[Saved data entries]
/-- The result of validating an image against the state the images before it leave (R57, R62): 0 for OK.
Assumptions: 32 (DESIGN CHOICE), 34 (DESIGN CHOICE). -/
def State.checkImage (s : State) (work : Tbl Grove) (i : Image) (new : Grove) : Nat :=
  let old := tgetD work i.grove {}
  let rose := subMod 16 i.gen old.generation
  let claimed := (List.range 480).filter fun c => new.channels.testBit c && !old.channels.testBit c
  let busy := ((List.range 16).any fun h => h != i.grove && (tgetD work h {}).bound && new.clash (tgetD work h {})) ||
    s.testHolds old new || s.mem.mapouts.any (fun m => claimed.contains m.2.spare) ||
    (List.range 16).any fun p => new.branchUse.testBit p && !old.branchUse.testBit p && (s.standinOf (16 + p)).isSome
  let reserved := claimed.any (fun c => isHearthChannel c || (s.channel c).absent) ||
    (List.range 128).any fun t => new.tiles.testBit t && !old.tiles.testBit t && (s.watchTile t).excluded
  let active := (s.step_ i.grove).st != .closed || (s.firing i.grove).isSome ||
    s.entryOn i.grove (old.channels - (old.channels &&& new.channels))
  let root := new.params.pageTableRoot
  let rootOk := root < 2 ^ 40 &&
    (match { s with grv := { s.grv with groves := tset work i.grove new } }.locate root with
     | some p => new.channels.testBit p.1
     | none => false)
  if !s.devnumValid || i.device ≠ s.devnum then 0x03
  else if rose = 0 || rose > 32767 then 0x04
  else if (i.kind == 0) == old.bound then 0x06
  else if i.kind ≠ 0 && i.base ≠ old.generation then 0x05
  else if busy then 0x07
  else if reserved then 0x08
  else if active then 0x09
  else if claimed.any (fun c => tgetD s.grv.bindCount c 0 ≥ 2 ^ 32 - 1) || (s.hwd.stage = 0 && !claimed.isEmpty) then 0x0B
  else if new.bound && !rootOk then 0x0C
  else 0

/-- Steps 1 and 2 read and judge images one after another: the tables left, the images, or the result, the failing image
and its grove. -/
inductive Judged where
  | ok (work : Tbl Grove) (images : List BatchImage)
  | fail (result image : Nat) (grove : Option Nat)
  deriving DecidableEq, Repr

/-- Step 2 on images with their list index (R57). Assumption: 32 (DESIGN CHOICE). -/
def State.judgeImages (s : State) (work : Tbl Grove) : List (List Byte × Nat) → Judged
  | [] => .ok work []
  | (b, k) :: rest =>
    match parseImage b with
    | none => .fail 0x01 k (some (leAt b 7 1 % 16))
    | some i =>
      let new := i.apply (tgetD work i.grove {})
      let code := s.checkImage work i new
      if code ≠ 0 then .fail code k (some i.grove)
      else
        match s.judgeImages (tset work i.grove new) rest with
        | .ok w l => .ok w ({ grove := i.grove, kind := i.kind, index := k, gen := i.gen, params := (i.sec 1).isSome,
                              channels := (i.sec 4).isSome, firstStep := new.params.firstStep, digest := i.digest,
                              budgets := if i.kind = 2 then some [] else if i.kind = 0 then some (((i.sec 9).map parseBudgets).getD [])
                                         else (i.sec 9).map parseBudgets } :: l)
        | f => f
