-- ==== Sys2Proof/Machine/HearthLink.lean ====
section
/-! DEFINITION. A flit arrives on a hearth link or the span bridge (R86 to R90). -/
namespace Sys2Proof.Machine

/-- The bytes of a flit carry the crc of R86. -/
def hflitCrcOk (b : List Byte) : Bool := crc32c (b.take 0xF8) == leAt b 0xF8 4

/-- The virtual channel of an opcode, none where R87 does not list it; read data (0x20) travels on 2 for memory and on 0
for registers. -/
def hopcodeOn (op vc : Nat) : Bool :=
  if op = 0x01 || op = 0x02 || op = 0x03 || op = 0x04 then vc == 0
  else if op = 0x10 || op = 0x11 then vc == 1
  else if op = 0x20 then vc == 2 || vc == 0
  else if op = 0x21 then vc == 2
  else if op = 0x30 || op = 0x31 then vc == 3
  else false

/-- The die whose checks a flit of a link meets (R73): compute die k for hearth link k; for the span bridge CD1.
Assumption: 38 (DEDUCED). -/
def dieOfLink (k : Nat) : Nat := min k 1

/-- Drops the acknowledged flits of the replay buffer, takes the credits, and sends what waited for room (R86, R90). -/
def State.hlkAck (s : State) (k ackSeq : Nat) (credits : List Nat) : State :=
  (s.modHlk k fun x => { x with
    replay := x.replay.filter fun r => serialAfter r.1 ackSeq 16
    lastAcked := ackSeq
    credits := (List.range 4).map fun i => x.credits.getD i 0 + credits.getD i 0 }).hlkPump k

/-- A negative acknowledgement with the last good sequence number (R90). -/
def State.hlkNak (s : State) (k : Nat) : State :=
  let x := s.hlk k
  let f : HFlit := { kind := 3, grove := 0, vc := 0, gen := 0, opcode := 0, address := 0, payload := [] }
  s.emit (.hearthFlit k (f.bytes ((x.nextSeq + 2 ^ 16 - 1) % 2 ^ 16) x.lastAccepted []))

/-- A flit that R73 drops: counted, described, and answered on its link at most once in 10 µs for its grove (R74, R77,
R78). Assumption: 38 (DEDUCED). -/
def State.hlkStale (s : State) (k grove gen : Nat) : State :=
  let die := dieOfLink k
  let s := s.bump .GRV_STALE_COUNT [die]
  let s := s.putReg .GRV_STALE_LAST [die] (BitVec.ofNat 64 (s.devnum * 2 ^ 33 + gen * 2 ^ 4 + grove))
  let key := (2 ^ 15 * die + s.devnum) * 16 + grove
  let due := match tget s.grv.nakSent key with
    | none => true
    | some t => s.aonUs - t ≥ 10
  if due then
    let x := s.grove grove
    let body := mfield 1 grove ++ mfield 2 x.generation ++ mfield 1 (b2n (!x.bound))
    { s with grv := { s.grv with nakSent := tset s.grv.nakSent key s.aonUs } }.hlkSend k
      { kind := 2, grove := grove, vc := 3, gen := x.generation, opcode := 0x31, address := 0, payload := body }
  else s

/-- A flit of virtual channel 0: a register read, answered; a register write or doorbell; an interrupt, to the core its
address names; register read data, handed on (R87, R88). Assumption: 84 (DESIGN CHOICE). -/
def State.hlkRuntime (s : State) (k : Nat) (f : HFlit) : State :=
  if f.opcode = 0x01 then
    let r := s.regLoad f.address 8
    r.1.hlkSend k { kind := 2, grove := 0, vc := 0, gen := 0, opcode := 0x20, address := f.address,
                    payload := toLe 8 r.2.toNat }
  else if f.opcode = 0x02 || f.opcode = 0x03 then
    s.regStore f.address (min 8 f.payload.length) (BitVec.ofNat 64 (leAt f.payload 0 8))
  else if f.opcode = 0x04 then (if f.address < 24 then s.interrupt f.address else s)
  else s.emit (.deliver 2 f.opcode ⟨s.devnum, dieOfLink k, 0, 0⟩ f.address f.payload)

/-- A flit of virtual channels 1 to 3: checked under R73, but for an access to the hearth region with grove 0 and
generation 0 (R88), a reply to one, and the answer of R74; then handed to its unit. Assumption: 38 (DEDUCED). -/
def State.hlkGrove (s : State) (k : Nat) (f : HFlit) : State :=
  let die := dieOfLink k
  let hearth := f.vc ≠ 3 && f.grove = 0 && f.gen = 0 && inHearth (f.address % 2 ^ 48) 1
  if hearth || f.opcode = 0x31 || s.groveIs f.grove f.gen then
    s.emit (.deliver die f.opcode ⟨s.devnum, die, f.grove, f.gen⟩ f.address f.payload)
  else s.hlkStale k f.grove f.gen

/-- An accepted flit acts, or is dropped and counted where its kind, opcode or length is invalid (R86, R87).
Assumption: 38 (DEDUCED). -/
def State.hlkAct (s : State) (k : Nat) (b : List Byte) : State :=
  let f := HFlit.parse b
  if f.kind > 3 || leAt b 0x0C 1 > 28 || !hopcodeOn f.opcode f.vc then s.bump .HLK_REPLAY_COUNT [k]
  else if f.vc = 0 then s.hlkRuntime k f
  else s.hlkGrove k f

/-- A flit arrives on an in-package link: with a wrong crc, or out of sequence, it is discarded and negatively
acknowledged; idle flits and negative acknowledgements are not numbered (R90). Assumption: 38 (DEDUCED). -/
def State.hlkReceive (s : State) (k : Nat) (b : List Byte) : State :=
  let x := s.hlk k
  let kind := leAt b 0 1
  let ack := leAt b 6 2
  let credits := (List.range 4).map fun i => leAt b (8 + i) 1
  if !x.carries then s
  else if !hflitCrcOk b then s.hlkNak k
  else if kind = 0 then s.hlkAck k ack credits
  else if kind = 3 then (s.hlkAck k ack credits).hlkReplay k ack
  else if leAt b 4 2 ≠ (x.lastAccepted + 1) % 2 ^ 16 then s.hlkNak k
  else ((s.modHlk k fun x => { x with lastAccepted := leAt b 4 2 }).hlkAck k ack credits).hlkAct k b

/-- A flit arrives on an in-package link. -/
def execHlkFlitReceive (link : Nat) (flit : List Byte) (s : State) : Host.Outcome State Fault Refusal :=
  .next (s.onDie fun s => s.hlkReceive link flit)

end Sys2Proof.Machine
end

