/-- R565, R573, R583: an acknowledged zeroed record ends INVALIDATE at the only destination in service; an acknowledged
completion record ends SEAL: FIRE completes OK with its step and destinations, and KLN_LAST holds them. A drain message
without an answer is sent again at most three times; then the destination fails with KLN_DRAIN_FAIL, and with no other
in service FIRE completes FAULT.

R566, R567: the capture ends: in stop-copy every capture page lies in the reserve page at its index, in copy-on-touch
every mapped one is write-protected; draining starts with the metadata at each destination in service. A page that
cannot be read aborts the firing. A touched page that has been copied to a free reserve page is no longer protected.

R73, R573: a drain message of a grove's present generation for an offset its channels hold is written there and
acknowledged; one of a stale generation writes no memory. -/
def Obligations.KilnDrains : Prop :=
  (∀ (s : State) (g req : Nat) (o : Origin) (f : Firing), s.islandsRun = true → s.mem.held = [] → s.col.heldOpens = [] →
    s.firing g = some f → f.storage.live = false → f.buddy.live = true → f.buddy.tag = some req → o.grove = g → g < 16 →
    o.device = f.plan.buddy / 2 ^ 41 % 2 ^ 15 → f.snaps = [] →
    (f.st = .invalidate → f.buddy.item = .record0 → ∃ t, exec (.kilnDestAck o req) s = .next t ∧
      t.firing g = some { f with st := .capture, buddy := { f.buddy with item := .waiting, off := 0, tag := none, tries := 0 } } ∧
      (∀ j, j ≠ g → t.firing j = s.firing j) ∧ t.mem = s.mem ∧ t.hrt = s.hrt) ∧
    (f.st = .seal → f.buddy.item = .record → ∃ u : State,
      exec (.kilnDestAck o req) s = .next (u.complete f.queue f.index .ok (f.step + 2 ^ 48)) ∧ u.firing g = none ∧
      u.getReg .KLN_LAST [g] = BitVec.ofNat 64 (2 ^ 63 + f.slot * 2 ^ 62 + 2 ^ 48 + f.step) ∧ u.mem = s.mem ∧
      (∀ j, j ≠ g → u.firing j = s.firing j)) ∧
    (f.buddy.item = .metadata → f.buddy.tries < 3 → ∃ t, exec (.kilnDrainTimeout g) s = .next t ∧
      t.firing g = some { f with buddy := { f.buddy with tries := f.buddy.tries + 1 } } ∧ t.mem = s.mem ∧ t.hrt = s.hrt) ∧
    (f.buddy.item = .metadata → 3 ≤ f.buddy.tries → f.st = .drain → s.logRoom = true →
      ∃ (u : State) (r : LogRec), exec (.kilnDrainTimeout g) s = .next (u.complete f.queue f.index .fault 0) ∧
        u.firing g = none ∧ u.mem = s.mem ∧ u.lastRecord = some r ∧ r.src = .kln ∧ r.sev = .contained ∧ r.code = 0x06)) ∧
  (∀ (s s1 : State) (g page cycles : Nat) (f : Firing), s.islandsRun = true → s.mem.held = [] → s.col.heldOpens = [] →
    s.firing g = some f →
    (f.st = .capture → f.touch = false → s.captureAll g f.plan.pages.zipIdx = (s1, none) →
      ∃ t f1 f2, exec (.kilnCaptureDone g) s = .next t ∧ s1.firing g = some f1 ∧ t.firing g = some f2 ∧ f2.st = .drain ∧
        f2.digests = f1.digests ∧ (f.buddy.live = true → f2.buddy.item = .metadata ∧ f2.buddy.off = 0) ∧
        (f.storage.live = true → f2.storage.item = .metadata ∧ f2.storage.off = 0) ∧ t.mem = s1.mem) ∧
    (∀ n, f.st = .capture → f.touch = false → s.captureAll g f.plan.pages.zipIdx = (s1, some n) →
      ∃ u : State, exec (.kilnCaptureDone g) s = .next (u.complete f.queue f.index .aborted 0) ∧ u.firing g = none ∧
        u.mem = s1.mem) ∧
    (f.st = .capture → f.touch = true → ∃ t f2, exec (.kilnCaptureDone g) s = .next t ∧ t.firing g = some f2 ∧
      f2.st = .drain ∧ (∀ i va o, f.plan.pages[i]? = some va → s.localPage g va = some o →
        (o / 2 ^ 21, g, i) ∈ t.kln.protect) ∧ (∀ p ∈ s.kln.protect, p ∈ t.kln.protect) ∧ t.mem = s.mem) ∧
    (∀ p r, s.kln.protect.find? (fun p => p.2 == (g, page)) = some (p, g, page) →
      s.kln.protect.find? (fun x => x.1 == p) = some (p, g, page) → f.freeReserve f.drained = some r →
      ∃ t f2, exec (.kilnTouchDone g page cycles) s = .next t ∧ t.firing g = some f2 ∧ f2.touched = tset f.touched page r ∧
        f2.digests = tset f.digests page (sha384 (s.peek (p * 2 ^ 21) (2 ^ 21))) ∧ f2.st = f.st ∧
        (∀ x, x ∈ t.kln.protect ↔ x ∈ s.kln.protect ∧ x.1 ≠ p))) ∧
  (∀ (s s1 s2 : State) (die : Nat) (o : Origin) (w : KilnWrite), s.islandsRun = true →
    (s.groveIs o.grove o.gen = true → (s.locate w.offset).bind (fun p => s.channelOwner p.1) = some o.grove →
      s.spend die o.grove 4 1 = (s1, true) → s1.writeLocal (.grove o.grove) w.offset w.data = (s2, .ok) →
      exec (.kilnDrainReceive die o w) s = .next (s2.colAck die o.device o.grove w.request 0)) ∧
    (s.groveIs o.grove o.gen = false → ∃ t, exec (.kilnDrainReceive die o w) s = .next t ∧ t.mem = s.mem ∧
      t.kln = s.kln ∧ t.grv.groves = s.grv.groves))
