theorem State.sendTrunk_kept {s0 s : State} (f : LFlit) (arr : Nat) (at_ : Nat) (hk0 : Kept s0 s) :
    Kept s0 (State.sendTrunk s f arr at_) := by
  unfold State.sendTrunk
  repeat' first
    | with_reducible assumption | with_reducible apply Kept.ite | with_reducible apply State.dropUnreachable_kept
    | with_reducible apply State.bumpPort_kept | with_reducible apply State.sendDir_kept | split

theorem State.sendBranch_kept {s0 s : State} (f : LFlit) (hk0 : Kept s0 s) :
    Kept s0 (State.sendBranch s f) := by
  unfold State.sendBranch
  repeat' first
    | with_reducible assumption | (intro x; have hx : Kept s0 x := ?hk; clear_value x; case' hk => subst x)
    | (intro x; subst x) | intro _ | with_reducible apply State.dropUnreachable_kept
    | with_reducible apply State.enqueue_kept | (rewrite [State.mk_eq_ofB]; with_reducible refine Kept.upd ?_)
    | lift_lets -underBinder | dsimp -zeta only | split

theorem State.modBudget_kept {s0 s : State} (d : Nat) (g : Nat) (a : Nat) (f : Budget → Budget) (hk0 : Kept s0 s) :
    Kept s0 (State.modBudget s d g a f) := by
  unfold State.modBudget
  repeat' first
    | with_reducible assumption | (rewrite [State.mk_eq_ofB]; with_reducible refine Kept.upd ?_) | dsimp -zeta only
    | split

theorem State.spend_kept {s0 s : State} (d : Nat) (g : Nat) (a : Nat) (n : Nat) (again : Bool) (hk0 : Kept s0 s) :
    KeptP s0 (State.spend s d g a n again) := by
  unfold State.spend
  repeat' first
    | with_reducible assumption | (intro x; have hx : Kept s0 x := ?hk; clear_value x; case' hk => subst x)
    | (intro x; subst x) | intro _ | with_reducible apply Kept.ite | with_reducible apply KeptP.ite
    | (rewrite [pairP_eq]; with_reducible refine KeptP.mk ?_) | with_reducible apply State.modBudget_kept
    | with_reducible apply State.bump_kept | (rewrite [State.mk_eq_ofB]; with_reducible refine Kept.upd ?_)
    | with_reducible refine Kept.of_fst (by assumption) ?_ | with_reducible apply KeptP.fst | lift_lets -underBinder
    | dsimp -zeta only | split

theorem State.sendNow_kept {s0 s : State} (m : HeldMsg) (hk0 : Kept s0 s) :
    Kept s0 (State.sendNow s m) := by
  unfold State.sendNow
  repeat' first
    | with_reducible assumption | intro _ | with_reducible apply Kept.ite | with_reducible apply State.emit_kept
    | with_reducible apply State.each_kept | with_reducible apply State.sendTrunk_kept
    | with_reducible apply State.sendBranch_kept | dsimp -zeta only | split

theorem State.sendMsg_kept {s0 s : State} (die : Nat) (trunk : Bool) (dest : Nat) (opcode : Nat) (grove : Nat) (payload : List Byte) (address : Nat) (hk0 : Kept s0 s) :
    Kept s0 (State.sendMsg s die trunk dest opcode grove payload address) := by
  unfold State.sendMsg
  repeat' first
    | with_reducible assumption | (intro x; have hx : Kept s0 x := ?hk; clear_value x; case' hk => subst x)
    | (intro x; subst x) | intro _ | with_reducible apply Kept.ite | with_reducible apply KeptP.ite
    | (rewrite [pairP_eq]; with_reducible refine KeptP.mk ?_) | with_reducible apply State.sendNow_kept
    | with_reducible apply State.spend_kept | (rewrite [State.mk_eq_ofB]; with_reducible refine Kept.upd ?_)
    | with_reducible refine Kept.of_fst (by assumption) ?_ | with_reducible apply KeptP.fst | lift_lets -underBinder
    | dsimp -zeta only | split

theorem State.dropStale_kept {s0 s : State} (die : Nat) (o : Origin) (trunk : Bool) (hk0 : Kept s0 s) :
    Kept s0 (State.dropStale s die o trunk) := by
  unfold State.dropStale
  repeat' first
    | with_reducible assumption | (intro x; have hx : Kept s0 x := ?hk; clear_value x; case' hk => subst x)
    | (intro x; subst x) | intro _ | with_reducible apply Kept.ite | with_reducible apply State.bump_kept
    | with_reducible apply State.putReg_kept | with_reducible apply State.sendNow_kept
    | (rewrite [State.mk_eq_ofB]; with_reducible refine Kept.upd ?_) | lift_lets -underBinder | dsimp -zeta only
    | split

theorem State.takeAck_kept {s0 s : State} (p : Nat) (f : LFlit) (hk0 : Kept s0 s) :
    Kept s0 (State.takeAck s p f) := by
  unfold State.takeAck
  repeat' first
    | with_reducible assumption | intro _ | with_reducible apply State.modPort_kept
    | with_reducible apply State.pump_kept | (rewrite [State.mk_eq_ofB]; with_reducible refine Kept.upd ?_)
    | dsimp -zeta only | split

theorem State.sendBare_kept {s0 s : State} (p : Nat) (kind : Nat) (hk0 : Kept s0 s) :
    Kept s0 (State.sendBare s p kind) := by
  unfold State.sendBare
  repeat' first
    | with_reducible assumption | (intro x; have hx : Kept s0 x := ?hk; clear_value x; case' hk => subst x)
    | (intro x; subst x) | intro _ | with_reducible apply State.modPort_kept | with_reducible apply State.emit_kept
    | (rewrite [State.mk_eq_ofB]; with_reducible refine Kept.upd ?_) | lift_lets -underBinder | dsimp -zeta only
    | split

theorem State.startRetrain_kept {s0 s : State} (p : Nat) (hk0 : Kept s0 s) :
    Kept s0 (State.startRetrain s p) := by
  unfold State.startRetrain
  repeat' first
    | with_reducible assumption | intro _ | with_reducible apply Kept.ite | with_reducible apply State.modPort_kept
    | with_reducible apply State.bumpPort_kept | (rewrite [State.mk_eq_ofB]; with_reducible refine Kept.upd ?_)
    | dsimp -zeta only | split

theorem State.replayFrom_kept {s0 s : State} (p : Nat) (ackSeq : Nat) (hk0 : Kept s0 s) :
    Kept s0 (State.replayFrom s p ackSeq) := by
  unfold State.replayFrom
  repeat' first
    | with_reducible assumption | (intro x; have hx : Kept s0 x := ?hk; clear_value x; case' hk => subst x)
    | (intro x; subst x) | intro _ | with_reducible apply Kept.ite | with_reducible apply State.modPort_kept
    | with_reducible apply State.bumpPort_kept | with_reducible apply State.emits_kept
    | with_reducible apply State.startRetrain_kept | (rewrite [State.mk_eq_ofB]; with_reducible refine Kept.upd ?_)
    | lift_lets -underBinder | dsimp -zeta only | split

theorem State.noteInvalid_kept {s0 s : State} (p : Nat) (hk0 : Kept s0 s) :
    Kept s0 (State.noteInvalid s p) := by
  unfold State.noteInvalid
  repeat' first
    | with_reducible assumption | (intro x; have hx : Kept s0 x := ?hk; clear_value x; case' hk => subst x)
    | (intro x; subst x) | intro _ | with_reducible apply Kept.ite | with_reducible apply State.bumpPort_kept
    | with_reducible apply State.modPort_kept | with_reducible apply State.lnkRecord_kept
    | with_reducible apply State.corrected_kept | (rewrite [State.mk_eq_ofB]; with_reducible refine Kept.upd ?_)
    | lift_lets -underBinder | dsimp -zeta only | split

theorem State.returnCredit_kept {s0 s : State} (p : Nat) (f : LFlit) (hk0 : Kept s0 s) :
    Kept s0 (State.returnCredit s p f) := by
  unfold State.returnCredit
  repeat' first
    | with_reducible assumption | intro _ | with_reducible apply State.modPort_kept
    | (rewrite [State.mk_eq_ofB]; with_reducible refine Kept.upd ?_) | dsimp -zeta only | split

theorem State.acceptFlit_kept {s0 s : State} (p : Nat) (f : LFlit) (hk0 : Kept s0 s) :
    Kept s0 (State.acceptFlit s p f) := by
  unfold State.acceptFlit
  repeat' first
    | with_reducible assumption | (intro x; have hx : Kept s0 x := ?hk; clear_value x; case' hk => subst x)
    | (intro x; subst x) | intro _ | with_reducible apply Kept.ite | with_reducible apply State.returnCredit_kept
    | with_reducible apply State.dropStale_kept | with_reducible apply State.modPort_kept
    | with_reducible apply State.bump_kept | with_reducible apply State.emit_kept
    | (rewrite [State.mk_eq_ofB]; with_reducible refine Kept.upd ?_) | lift_lets -underBinder | dsimp -zeta only
    | split

theorem State.forward_kept {s0 s : State} (p : Nat) (dir : Nat) (f : LFlit) (hk0 : Kept s0 s) :
    Kept s0 (State.forward s p dir f) := by
  unfold State.forward
  repeat' first
    | with_reducible assumption | (intro x; have hx : Kept s0 x := ?hk; clear_value x; case' hk => subst x)
    | (intro x; subst x) | intro _ | with_reducible apply Kept.ite | with_reducible apply State.returnCredit_kept
    | with_reducible apply State.bumpPort_kept | with_reducible apply State.lnkRecord_kept
    | with_reducible apply State.sendTrunk_kept | (rewrite [State.mk_eq_ofB]; with_reducible refine Kept.upd ?_)
    | lift_lets -underBinder | dsimp -zeta only | split

theorem State.portDead_kept {s0 s : State} (p : Nat) (sev : Sev) (code : Nat) (hk0 : Kept s0 s) :
    Kept s0 (State.portDead s p sev code) := by
  unfold State.portDead
  repeat' first
    | with_reducible assumption | (intro x; have hx : Kept s0 x := ?hk; clear_value x; case' hk => subst x)
    | (intro x; subst x) | intro _ | with_reducible apply Kept.ite | with_reducible apply State.modPort_kept
    | with_reducible apply State.bumpPort_kept | with_reducible apply State.lnkRecord_kept
    | with_reducible apply State.heatOn_kept | with_reducible apply State.each_kept
    | with_reducible apply State.sendTrunk_kept | with_reducible apply State.sendBranch_kept
    | (rewrite [State.mk_eq_ofB]; with_reducible refine Kept.upd ?_) | lift_lets -underBinder | dsimp -zeta only
    | split

theorem State.laneDead_kept {s0 s : State} (p : Nat) (lane : Nat) (hk0 : Kept s0 s) :
    Kept s0 (State.laneDead s p lane) := by
  unfold State.laneDead
  repeat' first
    | with_reducible assumption | (intro x; have hx : Kept s0 x := ?hk; clear_value x; case' hk => subst x)
    | (intro x; subst x) | intro _ | with_reducible apply Kept.ite | with_reducible apply State.modPort_kept
    | with_reducible apply State.lnkRecord_kept | with_reducible apply State.heatOn_kept
    | with_reducible apply State.portDead_kept | (rewrite [State.mk_eq_ofB]; with_reducible refine Kept.upd ?_)
    | lift_lets -underBinder | dsimp -zeta only | split

theorem State.flitReceive_kept {s0 s : State} (port : Nat) (lane : Nat) (fec : FecResult) (flit : List Byte) (hk0 : Kept s0 s) :
    Kept s0 (State.flitReceive s port lane fec flit) := by
  unfold State.flitReceive
  repeat' first
    | with_reducible assumption | (intro x; have hx : Kept s0 x := ?hk; clear_value x; case' hk => subst x)
    | (intro x; subst x) | intro _ | with_reducible apply Kept.ite
    | (rewrite [pairQ_eq]; with_reducible refine KeptQ.mk ?_) | with_reducible apply KeptQ.ite
    | with_reducible apply State.bumpPort_kept | with_reducible apply State.corrected_kept
    | with_reducible apply State.fresh_kept | with_reducible apply State.modPort_kept
    | with_reducible apply State.laneDead_kept | with_reducible apply State.sendBare_kept
    | with_reducible apply State.takeAck_kept | with_reducible apply State.replayFrom_kept
    | with_reducible apply State.returnCredit_kept | with_reducible apply State.noteInvalid_kept
    | with_reducible apply State.acceptFlit_kept | with_reducible apply State.forward_kept
    | with_reducible apply State.dropUnreachable_kept | (rewrite [State.mk_eq_ofB]; with_reducible refine Kept.upd ?_)
    | with_reducible refine Kept.of_snd (by assumption) ?_ | with_reducible apply KeptQ.snd | lift_lets -underBinder
    | dsimp -zeta only | split

theorem State.portOff_kept {s0 s : State} (p : Nat) (hk0 : Kept s0 s) :
    Kept s0 (State.portOff s p) := by
  unfold State.portOff
  repeat' first
    | with_reducible assumption | (intro x; have hx : Kept s0 x := ?hk; clear_value x; case' hk => subst x)
    | (intro x; subst x) | intro _ | with_reducible apply State.bumpPort_kept
    | with_reducible apply State.modPort_kept | (rewrite [State.mk_eq_ofB]; with_reducible refine Kept.upd ?_)
    | lift_lets -underBinder | dsimp -zeta only | split

theorem State.portEnable_kept {s0 s : State} (p : Nat) (v : Word) (hk0 : Kept s0 s) :
    Kept s0 (State.portEnable s p v) := by
  unfold State.portEnable
  repeat' first
    | with_reducible assumption | (intro x; have hx : Kept s0 x := ?hk; clear_value x; case' hk => subst x)
    | (intro x; subst x) | intro _ | with_reducible apply Kept.ite | with_reducible apply State.softWrite_kept
    | with_reducible apply State.portOff_kept | with_reducible apply State.lnkRecord_kept
    | with_reducible apply State.modPort_kept | (rewrite [State.mk_eq_ofB]; with_reducible refine Kept.upd ?_)
    | lift_lets -underBinder | dsimp -zeta only | split

theorem State.portDisable_kept {s0 s : State} (p : Nat) (v : Word) (hk0 : Kept s0 s) :
    Kept s0 (State.portDisable s p v) := by
  unfold State.portDisable
  repeat' first
    | with_reducible assumption | with_reducible apply State.softWrite_kept | with_reducible apply State.portOff_kept
    | split

theorem State.trainStep_kept {s0 s : State} (p : Nat) (lanes : Nat) (from_ : PortSt) (goal : PortSt) (fails : Bool) (hk0 : Kept s0 s) :
    Kept s0 (State.trainStep s p lanes from_ goal fails) := by
  unfold State.trainStep
  repeat' first
    | with_reducible assumption | (intro x; have hx : Kept s0 x := ?hk; clear_value x; case' hk => subst x)
    | (intro x; subst x) | intro _ | with_reducible apply Kept.ite | with_reducible apply State.modPort_kept
    | with_reducible apply State.each_kept | with_reducible apply State.lnkRecord_kept
    | with_reducible apply State.heatOn_kept | (rewrite [State.mk_eq_ofB]; with_reducible refine Kept.upd ?_)
    | lift_lets -underBinder | dsimp -zeta only | split

theorem State.portActive_kept {s0 s : State} (p : Nat) (id : PortIdentity) (hk0 : Kept s0 s) :
    Kept s0 (State.portActive s p id) := by
  unfold State.portActive
  repeat' first
    | with_reducible assumption | intro _ | with_reducible apply Kept.ite | with_reducible apply State.modPort_kept
    | (rewrite [State.mk_eq_ofB]; with_reducible refine Kept.upd ?_) | dsimp -zeta only | split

REQUIRED ACTION » Each line of the data that contains "devnum" belongs in the answer.

EXERCISE RESPONSE »
  if !s.devnumValid || i.device ≠ s.devnum then 0x03
  let s := s.putReg .GRV_STALE_LAST [die] (BitVec.ofNat 64 (s.devnum * 2 ^ 33 + gen * 2 ^ 4 + grove))
  let key := (2 ^ 15 * die + s.devnum) * 16 + grove
  else s.emit (.deliver 2 f.opcode ⟨s.devnum, dieOfLink k, 0, 0⟩ f.address f.payload)
    s.emit (.deliver die f.opcode ⟨s.devnum, die, f.grove, f.gen⟩ f.address f.payload)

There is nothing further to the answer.